When things slow down want to look at the cattlemax software. Looks cool
 
Hey Bez+ great to see you back! :D :D
Dun suggested cattle max, but I use Ranch Manager. Tried the cattle max, but could never figure it out.
read the label on the vaccines, some are for open cows and some are for bred cows.
TN forgot bangs for replacement heifer calves. Normally done before 1 year of age.
 
We're in Texas... ;-)

Would recommend CattleMax software. We use the LonghornMax2 version of theirs for our Longhorns.

We use:

In Texas:
  • [1] Blackleg (Clostridial bugs). Either Covexin 8 or UltraBac 7
    [2] Multi-purpose respiratory, etc. ViraShield 6 for BVD, IBR, PI3, BRSV, etc.
    [3] Brucellosis Vacc (by Vet) for heifers between 4 & 12 mos. old.
    [4] Vaccinate calves at 3-4 months with repeat at ~205 day weaning. Plus de-worm both times.
    [5] Entire herd annual vacc in spring.
    [6] De-worm all animals spring & fall with Ivomec or Agri-Mectin injectible. Sometimes adults in fall with pour-on.
    [7] Castrate (band) bull calves at weaning that are not sire prospect for registered or commercial cross-breeding.
    [8] TAHC Testing for Brucellosis yearly, TB Testing every other year by Vet in November.
    [9] Weigh and de-worm any animal sold before loading up.
    [10] Spray all animals when worked with Permectin II for flies.
    [11] Use blue algaecide in stock tanks + "Mosquito Bits" in water for algae and mosquito control. Empty and wash out stock tanks about once a week in spring, summer, and fall (or as needed) and refill with clean water, algaecide, & mosquito bits.
    [12] We also weigh on digital scale, measure hip height and horn length every time we work an animal as well as prior to sale. Other data include BW, WW, YW, annual weights, breeding records, current photos, and 6 generation pedigrees on all animals.

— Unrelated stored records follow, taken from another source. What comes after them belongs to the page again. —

-- ==== Sys2Proof/Machine/Dispatch.lean ====
section
/-!
DEFINITION. One arm per instruction of opcode_table.json.
-/

namespace Sys2Proof.Machine

def exec (i : Instr) (s : State) : Host.Outcome State Fault Refusal :=
  match i with
  | .begin => Sys2Proof.Machine.execBegin s
  | .display => Sys2Proof.Machine.execDisplay s
  | .clear pix => Sys2Proof.Machine.execClear pix s
  | .drawPoint x y pix => Sys2Proof.Machine.execDrawPoint x y pix s
  | .drawRectOutline x y w h pix => Sys2Proof.Machine.execDrawRectOutline x y w h pix s
  | .fillRect x y w h pix => Sys2Proof.Machine.execFillRect x y w h pix s
  | .encode rgb => Sys2Proof.Machine.execEncode rgb s
  | .swreset => Sys2Proof.Machine.execSwreset s
  | .slpout => Sys2Proof.Machine.execSlpout s
  | .madctl value => Sys2Proof.Machine.execMadctl value s
  | .colmod value => Sys2Proof.Machine.execColmod value s
  | .invctr value => Sys2Proof.Machine.execInvctr value s
  | .dispon => Sys2Proof.Machine.execDispon s
  | .caset start stop => Sys2Proof.Machine.execCaset start stop s
  | .raset start stop => Sys2Proof.Machine.execRaset start stop s
  | .ramwr => Sys2Proof.Machine.execRamwr s

end Sys2Proof.Machine
end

About all I can think of at moment... :)
 
I always keep calving dates, the sire they are bred to, interval from a cows calf to the next calf she has, calf weight at day of sale, and days calf is old at day of sale. This way if you ever in a drought like Kentucky is now, you know which cows make the most money if you have to sell a few. As for shots, ask a good vet in your area. I have mine written down, but not handy right now. I know we for sure give blackleg, lepto, 5,7,or 9 way vac., sometimes we do pinkeye (you can get blackleg and pinkeye in one shot here. Absolutely give blackleg and lepto if your last dime you have.
 
i got the free trial cattle max and made myself a spreadsheet. All that is so expensive. University of Kentucky sent me another one that I really like. Check with them or your closest Univ. UK's had nice features.